Records from a data source
@[simp] theorem setPc_pending (n : Nat) (r : PcRec) : (s.setPc n r).pending = s.pending := rfl
@[simp] theorem setPc_fresh (n : Nat) (r : PcRec) : (s.setPc n r).fresh = s.fresh := rfl
@[simp] theorem setPc_ctl (n : Nat) (r : PcRec) : (s.setPc n r).ctl = s.ctl := rfl
@[simp] theorem setPc_mem (n : Nat) (r : PcRec) : (s.setPc n r).mem = s.mem := rfl
@[simp] theorem setPc_evs (n : Nat) (r : PcRec) : (s.setPc n r).evs = s.evs := rfl
@[simp] theorem setPc_out (n : Nat) (r : PcRec) : (s.setPc n r).out = s.out := rfl
@[simp] theorem setPc_host (n : Nat) (r : PcRec) : (s.setPc n r).host = s.host := rfl
@[simp] theorem setPc_sec (n : Nat) (r : PcRec) : (s.setPc n r).sec = s.sec := rfl
@[simp] theorem setPc_sync (n : Nat) (r : PcRec) : (s.setPc n r).sync = s.sync := rfl
@[simp] theorem setPc_fab (n : Nat) (r : PcRec) : (s.setPc n r).fab = s.fab := rfl
@[simp] theorem setPc_power (n : Nat) (r : PcRec) : (s.setPc n r).power = s.power := rfl
@[simp] theorem setPc_boot (n : Nat) (r : PcRec) : (s.setPc n r).boot = s.boot := rfl
@[simp] theorem setPc_slots (n : Nat) (r : PcRec) : (s.setPc n r).slots = s.slots := rfl
@[simp] theorem setPc_pegs (n : Nat) (r : PcRec) : (s.setPc n r).pegs = s.pegs := rfl
@[simp] theorem setPc_rems (n : Nat) (r : PcRec) : (s.setPc n r).rems = s.rems := rfl
@[simp] theorem setPc_jobs (n : Nat) (r : PcRec) : (s.setPc n r).jobs = s.jobs := rfl
@[simp] theorem setPc_commits (n : Nat) (r : PcRec) : (s.setPc n r).commits = s.commits := rfl
@[simp] theorem setPc_issued (n : Nat) (r : PcRec) : (s.setPc n r).issued = s.issued := rfl
@[simp] theorem setPc_eng (n : Nat) (r : PcRec) : (s.setPc n r).eng = s.eng := rfl
@[simp] theorem setPc_rel (n : Nat) (r : PcRec) : (s.setPc n r).rel = s.rel := rfl

@[simp] theorem setOwner_pending (page owner : Nat) : (s.setOwner page owner).pending = s.pending := rfl
@[simp] theorem setOwner_fresh (page owner : Nat) : (s.setOwner page owner).fresh = s.fresh := rfl
@[simp] theorem setOwner_ctl (page owner : Nat) : (s.setOwner page owner).ctl = s.ctl := rfl
@[simp] theorem setOwner_mem (page owner : Nat) : (s.setOwner page owner).mem = s.mem := rfl
@[simp] theorem setOwner_evs (page owner : Nat) : (s.setOwner page owner).evs = s.evs := rfl
@[simp] theorem setOwner_out (page owner : Nat) : (s.setOwner page owner).out = s.out := rfl
@[simp] theorem setOwner_host (page owner : Nat) : (s.setOwner page owner).host = s.host := rfl
@[simp] theorem setOwner_sec (page owner : Nat) : (s.setOwner page owner).sec = s.sec := rfl
@[simp] theorem setOwner_sync (page owner : Nat) : (s.setOwner page owner).sync = s.sync := rfl
@[simp] theorem setOwner_fab (page owner : Nat) : (s.setOwner page owner).fab = s.fab := rfl
@[simp] theorem setOwner_power (page owner : Nat) : (s.setOwner page owner).power = s.power := rfl
@[simp] theorem setOwner_boot (page owner : Nat) : (s.setOwner page owner).boot = s.boot := rfl
@[simp] theorem setOwner_slots (page owner : Nat) : (s.setOwner page owner).slots = s.slots := rfl
@[simp] theorem setOwner_pegs (page owner : Nat) : (s.setOwner page owner).pegs = s.pegs := rfl
@[simp] theorem setOwner_rems (page owner : Nat) : (s.setOwner page owner).rems = s.rems := rfl
@[simp] theorem setOwner_jobs (page owner : Nat) : (s.setOwner page owner).jobs = s.jobs := rfl
@[simp] theorem setOwner_commits (page owner : Nat) : (s.setOwner page owner).commits = s.commits := rfl
@[simp] theorem setOwner_issued (page owner : Nat) : (s.setOwner page owner).issued = s.issued := rfl
@[simp] theorem setOwner_eng (page owner : Nat) : (s.setOwner page owner).eng = s.eng := rfl
@[simp] theorem setOwner_rel (page owner : Nat) : (s.setOwner page owner).rel = s.rel := rfl

@[simp] theorem setSlabOwner_pending (slab owner : Nat) : (s.setSlabOwner slab owner).pending = s.pending := rfl
@[simp] theorem setSlabOwner_fresh (slab owner : Nat) : (s.setSlabOwner slab owner).fresh = s.fresh := rfl
@[simp] theorem setSlabOwner_ctl (slab owner : Nat) : (s.setSlabOwner slab owner).ctl = s.ctl := rfl
@[simp] theorem setSlabOwner_mem (slab owner : Nat) : (s.setSlabOwner slab owner).mem = s.mem := rfl
@[simp] theorem setSlabOwner_evs (slab owner : Nat) : (s.setSlabOwner slab owner).evs = s.evs := rfl
@[simp] theorem setSlabOwner_out (slab owner : Nat) : (s.setSlabOwner slab owner).out = s.out := rfl
@[simp] theorem setSlabOwner_host (slab owner : Nat) : (s.setSlabOwner slab owner).host = s.host := rfl
@[simp] theorem setSlabOwner_sec (slab owner : Nat) : (s.setSlabOwner slab owner).sec = s.sec := rfl
@[simp] theorem setSlabOwner_sync (slab owner : Nat) : (s.setSlabOwner slab owner).sync = s.sync := rfl
@[simp] theorem setSlabOwner_fab (slab owner : Nat) : (s.setSlabOwner slab owner).fab = s.fab := rfl
@[simp] theorem setSlabOwner_power (slab owner : Nat) : (s.setSlabOwner slab owner).power = s.power := rfl
@[simp] theorem setSlabOwner_boot (slab owner : Nat) : (s.setSlabOwner slab owner).boot = s.boot := rfl
@[simp] theorem setSlabOwner_slots (slab owner : Nat) : (s.setSlabOwner slab owner).slots = s.slots := rfl
@[simp] theorem setSlabOwner_pegs (slab owner : Nat) : (s.setSlabOwner slab owner).pegs = s.pegs := rfl
@[simp] theorem setSlabOwner_rems (slab owner : Nat) : (s.setSlabOwner slab owner).rems = s.rems := rfl
@[simp] theorem setSlabOwner_jobs (slab owner : Nat) : (s.setSlabOwner slab owner).jobs = s.jobs := rfl
@[simp] theorem setSlabOwner_commits (slab owner : Nat) : (s.setSlabOwner slab owner).commits = s.commits := rfl
@[simp] theorem setSlabOwner_issued (slab owner : Nat) : (s.setSlabOwner slab owner).issued = s.issued := rfl
@[simp] theorem setSlabOwner_eng (slab owner : Nat) : (s.setSlabOwner slab owner).eng = s.eng := rfl
@[simp] theorem setSlabOwner_rel (slab owner : Nat) : (s.setSlabOwner slab owner).rel = s.rel := rfl

@[simp] theorem keyPage_pending (page key : Nat) : (s.keyPage page key).pending = s.pending := rfl
@[simp] theorem keyPage_fresh (page key : Nat) : (s.keyPage page key).fresh = s.fresh := rfl
@[simp] theorem keyPage_ctl (page key : Nat) : (s.keyPage page key).ctl = s.ctl := rfl
@[simp] theorem keyPage_mem (page key : Nat) : (s.keyPage page key).mem = s.mem := rfl
@[simp] theorem keyPage_evs (page key : Nat) : (s.keyPage page key).evs = s.evs := rfl
@[simp] theorem keyPage_out (page key : Nat) : (s.keyPage page key).out = s.out := rfl
@[simp] theorem keyPage_host (page key : Nat) : (s.keyPage page key).host = s.host := rfl
@[simp] theorem keyPage_sec (page key : Nat) : (s.keyPage page key).sec = s.sec := rfl
@[simp] theorem keyPage_sync (page key : Nat) : (s.keyPage page key).sync = s.sync := rfl
@[simp] theorem keyPage_fab (page key : Nat) : (s.keyPage page key).fab = s.fab := rfl
@[simp] theorem keyPage_power (page key : Nat) : (s.keyPage page key).power = s.power := rfl
@[simp] theorem keyPage_boot (page key : Nat) : (s.keyPage page key).boot = s.boot := rfl
@[simp] theorem keyPage_slots (page key : Nat) : (s.keyPage page key).slots = s.slots := rfl
@[simp] theorem keyPage_pegs (page key : Nat) : (s.keyPage page key).pegs = s.pegs := rfl
@[simp] theorem keyPage_rems (page key : Nat) : (s.keyPage page key).rems = s.rems := rfl
@[simp] theorem keyPage_jobs (page key : Nat) : (s.keyPage page key).jobs = s.jobs := rfl
@[simp] theorem keyPage_commits (page key : Nat) : (s.keyPage page key).commits = s.commits := rfl
@[simp] theorem keyPage_issued (page key : Nat) : (s.keyPage page key).issued = s.issued := rfl
@[simp] theorem keyPage_eng (page key : Nat) : (s.keyPage page key).eng = s.eng := rfl
@[simp] theorem keyPage_rel (page key : Nat) : (s.keyPage page key).rel = s.rel := rfl
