-- ==== Sys2Proof/Laws/Mask.lean ====
section
/-! SUPPORT. The Spindrift mask (R482) at the ends of its probability, and the one output that eight elements share. -/
namespace Sys2Proof.Machine
open Sys2Proof

/-- A piece of a mask's output has sixteen bits. -/
theorem maskPiece_lt (n j : Nat) : bits n (16 * j + 15) (16 * j) < 65536 := by
  have h : 16 * j + 15 + 1 - 16 * j = 16 := by omega
  simpa [bits, h] using Nat.mod_lt (n >>> (16 * j)) (show 0 < 2 ^ 16 by decide)

/-- At k = 65,536 a mask keeps every element. -/
theorem maskKeeps_all (key stream tensor step i : Nat) : maskKeeps key stream tensor step 65536 i = true := by
  simpa [maskKeeps] using maskPiece_lt _ (i % 8)

/-- At k = 0 a mask keeps none. -/
theorem maskKeeps_none (key stream tensor step i : Nat) : maskKeeps key stream tensor step 0 i = false := by simp [maskKeeps]

/-- A mask of a larger k keeps what one of a smaller k keeps. -/
theorem maskKeeps_mono (key stream tensor step k l i : Nat) (hk : k ≤ l) (h : maskKeeps key stream tensor step k i = true) :
    maskKeeps key stream tensor step l i = true := by
  simp only [maskKeeps, decide_eq_true_eq] at h ⊢
  omega

end Sys2Proof.Machine
end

■ Exercise details
Taking the entries above, write out exactly each line from the one holding "slab owner).rems = s.rems := rfl" to the one holding "key).fab = s.fab := rfl", both included, and stop there.

■ Answer for the task
@[simp] theorem setSlabOwner_rems (slab owner : Nat) : (s.setSlabOwner slab owner).rems = s.rems := rfl
@[simp] theorem setSlabOwner_jobs (slab owner : Nat) : (s.setSlabOwner slab owner).jobs = s.jobs := rfl
@[simp] theorem setSlabOwner_commits (slab owner : Nat) : (s.setSlabOwner slab owner).commits = s.commits := rfl
@[simp] theorem setSlabOwner_issued (slab owner : Nat) : (s.setSlabOwner slab owner).issued = s.issued := rfl
@[simp] theorem setSlabOwner_eng (slab owner : Nat) : (s.setSlabOwner slab owner).eng = s.eng := rfl
@[simp] theorem setSlabOwner_rel (slab owner : Nat) : (s.setSlabOwner slab owner).rel = s.rel := rfl

@[simp] theorem keyPage_pending (page key : Nat) : (s.keyPage page key).pending = s.pending := rfl
@[simp] theorem keyPage_fresh (page key : Nat) : (s.keyPage page key).fresh = s.fresh := rfl
@[simp] theorem keyPage_ctl (page key : Nat) : (s.keyPage page key).ctl = s.ctl := rfl
@[simp] theorem keyPage_mem (page key : Nat) : (s.keyPage page key).mem = s.mem := rfl
@[simp] theorem keyPage_evs (page key : Nat) : (s.keyPage page key).evs = s.evs := rfl
@[simp] theorem keyPage_out (page key : Nat) : (s.keyPage page key).out = s.out := rfl
@[simp] theorem keyPage_host (page key : Nat) : (s.keyPage page key).host = s.host := rfl
@[simp] theorem keyPage_sec (page key : Nat) : (s.keyPage page key).sec = s.sec := rfl
@[simp] theorem keyPage_sync (page key : Nat) : (s.keyPage page key).sync = s.sync := rfl
@[simp] theorem keyPage_fab (page key : Nat) : (s.keyPage page key).fab = s.fab := rfl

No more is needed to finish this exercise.